■ Your assignment: In the records that follow, the lines from the one containing "normal form. -/" to the one containing "2, err := 1, phase", inclusive, are to be given again exactly.

Collected data entries:
■ ■ ■
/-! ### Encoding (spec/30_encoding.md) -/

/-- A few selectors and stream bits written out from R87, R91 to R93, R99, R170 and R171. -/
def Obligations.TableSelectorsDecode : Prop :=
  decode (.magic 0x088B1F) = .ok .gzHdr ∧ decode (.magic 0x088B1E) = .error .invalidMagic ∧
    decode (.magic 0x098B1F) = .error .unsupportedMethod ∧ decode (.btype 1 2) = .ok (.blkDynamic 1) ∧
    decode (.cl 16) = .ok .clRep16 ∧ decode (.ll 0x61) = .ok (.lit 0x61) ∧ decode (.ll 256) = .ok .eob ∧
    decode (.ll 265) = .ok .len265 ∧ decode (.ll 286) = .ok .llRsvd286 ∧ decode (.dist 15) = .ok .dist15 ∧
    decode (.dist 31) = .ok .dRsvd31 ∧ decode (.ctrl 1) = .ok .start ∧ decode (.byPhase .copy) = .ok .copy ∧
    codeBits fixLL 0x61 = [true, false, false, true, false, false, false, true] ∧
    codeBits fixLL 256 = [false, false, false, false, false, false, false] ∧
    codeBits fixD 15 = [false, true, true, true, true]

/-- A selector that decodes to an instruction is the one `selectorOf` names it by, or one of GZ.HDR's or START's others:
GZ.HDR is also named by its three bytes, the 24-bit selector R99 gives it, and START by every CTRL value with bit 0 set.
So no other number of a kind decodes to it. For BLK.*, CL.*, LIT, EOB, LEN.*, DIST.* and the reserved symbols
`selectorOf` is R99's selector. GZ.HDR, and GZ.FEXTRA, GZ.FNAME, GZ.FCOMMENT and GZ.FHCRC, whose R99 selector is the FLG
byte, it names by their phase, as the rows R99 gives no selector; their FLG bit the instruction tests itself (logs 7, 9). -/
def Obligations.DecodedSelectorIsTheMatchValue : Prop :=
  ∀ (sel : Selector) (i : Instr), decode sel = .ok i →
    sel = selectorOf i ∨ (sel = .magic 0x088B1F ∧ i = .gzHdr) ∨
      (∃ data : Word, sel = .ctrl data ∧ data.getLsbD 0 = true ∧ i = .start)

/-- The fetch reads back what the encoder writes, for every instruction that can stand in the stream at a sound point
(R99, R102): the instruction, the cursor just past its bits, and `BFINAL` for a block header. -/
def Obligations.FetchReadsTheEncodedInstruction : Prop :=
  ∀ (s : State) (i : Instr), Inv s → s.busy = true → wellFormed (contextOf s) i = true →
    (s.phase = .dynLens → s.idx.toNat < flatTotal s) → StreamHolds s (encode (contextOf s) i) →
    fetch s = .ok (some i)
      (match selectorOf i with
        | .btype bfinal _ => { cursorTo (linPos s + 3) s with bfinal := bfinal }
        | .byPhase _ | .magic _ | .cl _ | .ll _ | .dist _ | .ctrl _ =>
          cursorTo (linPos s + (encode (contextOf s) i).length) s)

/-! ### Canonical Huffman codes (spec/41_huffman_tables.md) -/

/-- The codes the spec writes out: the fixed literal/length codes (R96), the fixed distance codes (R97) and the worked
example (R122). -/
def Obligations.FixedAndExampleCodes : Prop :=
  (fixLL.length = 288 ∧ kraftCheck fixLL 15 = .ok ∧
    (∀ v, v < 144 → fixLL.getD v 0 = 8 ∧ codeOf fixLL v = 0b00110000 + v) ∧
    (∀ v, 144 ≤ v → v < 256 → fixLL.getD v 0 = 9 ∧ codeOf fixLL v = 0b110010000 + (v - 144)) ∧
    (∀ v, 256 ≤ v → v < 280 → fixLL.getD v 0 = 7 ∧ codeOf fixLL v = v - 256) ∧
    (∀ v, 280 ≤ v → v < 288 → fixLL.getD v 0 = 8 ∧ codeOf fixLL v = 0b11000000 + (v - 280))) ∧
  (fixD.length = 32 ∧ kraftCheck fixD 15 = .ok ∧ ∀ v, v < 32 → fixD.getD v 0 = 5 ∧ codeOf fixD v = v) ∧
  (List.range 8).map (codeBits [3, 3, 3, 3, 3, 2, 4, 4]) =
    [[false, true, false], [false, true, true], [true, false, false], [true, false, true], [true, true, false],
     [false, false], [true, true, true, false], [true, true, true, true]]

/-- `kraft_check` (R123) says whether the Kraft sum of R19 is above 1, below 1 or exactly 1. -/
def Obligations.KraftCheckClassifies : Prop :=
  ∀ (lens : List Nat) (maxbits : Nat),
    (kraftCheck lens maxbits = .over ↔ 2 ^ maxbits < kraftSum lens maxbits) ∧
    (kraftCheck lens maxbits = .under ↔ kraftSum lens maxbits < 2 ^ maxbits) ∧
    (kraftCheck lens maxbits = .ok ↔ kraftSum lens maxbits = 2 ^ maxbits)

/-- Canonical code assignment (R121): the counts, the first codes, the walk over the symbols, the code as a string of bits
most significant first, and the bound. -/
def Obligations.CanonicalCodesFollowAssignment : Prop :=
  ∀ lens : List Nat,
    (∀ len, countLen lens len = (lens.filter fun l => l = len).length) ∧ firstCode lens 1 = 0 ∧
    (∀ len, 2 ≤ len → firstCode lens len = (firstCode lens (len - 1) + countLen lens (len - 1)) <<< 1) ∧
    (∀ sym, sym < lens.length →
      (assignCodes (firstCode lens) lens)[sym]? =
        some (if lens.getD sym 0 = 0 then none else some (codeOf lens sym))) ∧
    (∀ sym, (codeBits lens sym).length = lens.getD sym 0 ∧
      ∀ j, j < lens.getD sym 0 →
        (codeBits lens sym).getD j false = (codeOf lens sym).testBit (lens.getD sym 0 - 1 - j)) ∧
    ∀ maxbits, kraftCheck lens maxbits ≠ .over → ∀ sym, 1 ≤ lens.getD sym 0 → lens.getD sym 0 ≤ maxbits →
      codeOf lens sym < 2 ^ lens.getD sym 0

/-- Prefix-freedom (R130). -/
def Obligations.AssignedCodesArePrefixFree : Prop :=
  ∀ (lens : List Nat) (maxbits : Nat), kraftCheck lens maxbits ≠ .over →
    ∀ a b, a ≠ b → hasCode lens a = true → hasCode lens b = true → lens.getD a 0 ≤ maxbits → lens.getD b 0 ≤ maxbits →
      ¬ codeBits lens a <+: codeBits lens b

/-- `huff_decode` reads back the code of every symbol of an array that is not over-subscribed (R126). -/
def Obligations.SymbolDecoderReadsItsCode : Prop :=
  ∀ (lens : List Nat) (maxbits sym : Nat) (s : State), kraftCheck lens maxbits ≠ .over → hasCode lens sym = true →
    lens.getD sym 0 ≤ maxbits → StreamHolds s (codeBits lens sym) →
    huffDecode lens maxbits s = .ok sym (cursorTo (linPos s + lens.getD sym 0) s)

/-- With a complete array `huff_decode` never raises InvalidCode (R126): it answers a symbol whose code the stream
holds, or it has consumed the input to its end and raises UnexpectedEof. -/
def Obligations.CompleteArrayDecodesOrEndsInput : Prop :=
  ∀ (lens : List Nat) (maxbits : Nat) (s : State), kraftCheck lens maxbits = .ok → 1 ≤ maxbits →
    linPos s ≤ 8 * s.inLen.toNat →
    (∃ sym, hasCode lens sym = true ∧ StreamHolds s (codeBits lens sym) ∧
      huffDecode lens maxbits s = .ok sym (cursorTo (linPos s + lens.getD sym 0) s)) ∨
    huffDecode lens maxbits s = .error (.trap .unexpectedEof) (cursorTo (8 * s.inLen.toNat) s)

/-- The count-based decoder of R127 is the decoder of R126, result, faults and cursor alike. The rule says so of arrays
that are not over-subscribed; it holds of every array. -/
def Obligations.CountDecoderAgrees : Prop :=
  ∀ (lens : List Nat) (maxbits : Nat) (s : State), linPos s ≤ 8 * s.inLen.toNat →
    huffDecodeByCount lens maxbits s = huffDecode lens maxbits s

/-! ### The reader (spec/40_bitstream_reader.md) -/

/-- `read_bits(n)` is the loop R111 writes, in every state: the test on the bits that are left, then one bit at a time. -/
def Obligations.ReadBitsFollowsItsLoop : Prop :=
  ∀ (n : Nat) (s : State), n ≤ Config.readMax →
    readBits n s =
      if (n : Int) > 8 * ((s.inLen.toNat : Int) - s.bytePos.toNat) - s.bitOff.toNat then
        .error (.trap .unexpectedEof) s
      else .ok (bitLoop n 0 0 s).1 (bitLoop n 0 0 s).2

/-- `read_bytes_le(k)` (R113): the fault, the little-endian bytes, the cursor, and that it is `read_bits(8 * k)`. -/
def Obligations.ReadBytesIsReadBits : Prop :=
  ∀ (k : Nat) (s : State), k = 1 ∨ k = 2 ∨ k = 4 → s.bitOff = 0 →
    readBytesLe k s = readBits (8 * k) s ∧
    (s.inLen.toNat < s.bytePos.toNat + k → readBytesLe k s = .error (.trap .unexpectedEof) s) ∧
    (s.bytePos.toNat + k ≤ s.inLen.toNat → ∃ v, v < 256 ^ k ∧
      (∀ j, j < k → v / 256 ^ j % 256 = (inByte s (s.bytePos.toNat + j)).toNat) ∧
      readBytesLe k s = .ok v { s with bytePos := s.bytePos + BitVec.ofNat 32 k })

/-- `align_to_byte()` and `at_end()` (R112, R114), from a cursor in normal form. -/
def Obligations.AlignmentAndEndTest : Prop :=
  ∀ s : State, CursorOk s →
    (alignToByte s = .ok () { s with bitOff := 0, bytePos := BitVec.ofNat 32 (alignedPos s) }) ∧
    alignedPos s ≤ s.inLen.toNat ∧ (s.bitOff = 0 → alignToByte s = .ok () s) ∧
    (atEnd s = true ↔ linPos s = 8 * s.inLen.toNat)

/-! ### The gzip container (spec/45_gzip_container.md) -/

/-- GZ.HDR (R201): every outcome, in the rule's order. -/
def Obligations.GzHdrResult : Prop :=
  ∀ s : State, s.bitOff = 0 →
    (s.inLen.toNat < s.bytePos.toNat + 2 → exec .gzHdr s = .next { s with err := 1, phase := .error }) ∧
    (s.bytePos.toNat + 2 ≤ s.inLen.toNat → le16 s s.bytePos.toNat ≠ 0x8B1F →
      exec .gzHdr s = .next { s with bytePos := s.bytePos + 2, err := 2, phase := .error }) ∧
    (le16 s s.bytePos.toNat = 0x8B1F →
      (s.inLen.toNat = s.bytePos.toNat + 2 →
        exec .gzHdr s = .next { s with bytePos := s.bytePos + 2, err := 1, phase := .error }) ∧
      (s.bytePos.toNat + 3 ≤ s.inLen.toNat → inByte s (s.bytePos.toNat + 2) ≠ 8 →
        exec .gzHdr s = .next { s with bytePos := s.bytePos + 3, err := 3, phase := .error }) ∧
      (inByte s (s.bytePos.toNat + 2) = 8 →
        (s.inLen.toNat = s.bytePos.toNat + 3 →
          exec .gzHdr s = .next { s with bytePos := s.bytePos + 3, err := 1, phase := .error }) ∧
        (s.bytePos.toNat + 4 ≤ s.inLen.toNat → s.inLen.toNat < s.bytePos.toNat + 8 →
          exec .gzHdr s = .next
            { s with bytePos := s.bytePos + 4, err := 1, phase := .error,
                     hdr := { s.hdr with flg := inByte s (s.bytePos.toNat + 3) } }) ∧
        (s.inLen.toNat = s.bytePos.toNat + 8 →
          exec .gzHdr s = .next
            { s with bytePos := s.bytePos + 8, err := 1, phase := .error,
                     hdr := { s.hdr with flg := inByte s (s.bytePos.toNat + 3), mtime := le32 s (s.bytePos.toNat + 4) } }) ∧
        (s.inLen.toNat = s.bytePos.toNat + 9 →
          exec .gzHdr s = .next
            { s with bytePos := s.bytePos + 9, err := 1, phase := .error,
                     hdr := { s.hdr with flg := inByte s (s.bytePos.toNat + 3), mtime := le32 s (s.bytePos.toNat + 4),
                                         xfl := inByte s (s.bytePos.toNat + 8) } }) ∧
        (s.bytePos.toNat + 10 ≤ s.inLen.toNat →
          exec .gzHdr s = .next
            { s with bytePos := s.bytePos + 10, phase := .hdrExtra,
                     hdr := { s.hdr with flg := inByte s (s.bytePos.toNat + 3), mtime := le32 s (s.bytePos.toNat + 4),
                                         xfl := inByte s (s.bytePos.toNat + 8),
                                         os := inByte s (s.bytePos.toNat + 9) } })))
■ ■ ■
■ Your solution:
/-- `align_to_byte()` and `at_end()` (R112, R114), from a cursor in normal form. -/
def Obligations.AlignmentAndEndTest : Prop :=
  ∀ s : State, CursorOk s →
    (alignToByte s = .ok () { s with bitOff := 0, bytePos := BitVec.ofNat 32 (alignedPos s) }) ∧
    alignedPos s ≤ s.inLen.toNat ∧ (s.bitOff = 0 → alignToByte s = .ok () s) ∧
    (atEnd s = true ↔ linPos s = 8 * s.inLen.toNat)

/-! ### The gzip container (spec/45_gzip_container.md) -/

/-- GZ.HDR (R201): every outcome, in the rule's order. -/
def Obligations.GzHdrResult : Prop :=
  ∀ s : State, s.bitOff = 0 →
    (s.inLen.toNat < s.bytePos.toNat + 2 → exec .gzHdr s = .next { s with err := 1, phase := .error }) ∧
    (s.bytePos.toNat + 2 ≤ s.inLen.toNat → le16 s s.bytePos.toNat ≠ 0x8B1F →
      exec .gzHdr s = .next { s with bytePos := s.bytePos + 2, err := 2, phase := .error }) ∧
    (le16 s s.bytePos.toNat = 0x8B1F →
      (s.inLen.toNat = s.bytePos.toNat + 2 →
        exec .gzHdr s = .next { s with bytePos := s.bytePos + 2, err := 1, phase := .error }) ∧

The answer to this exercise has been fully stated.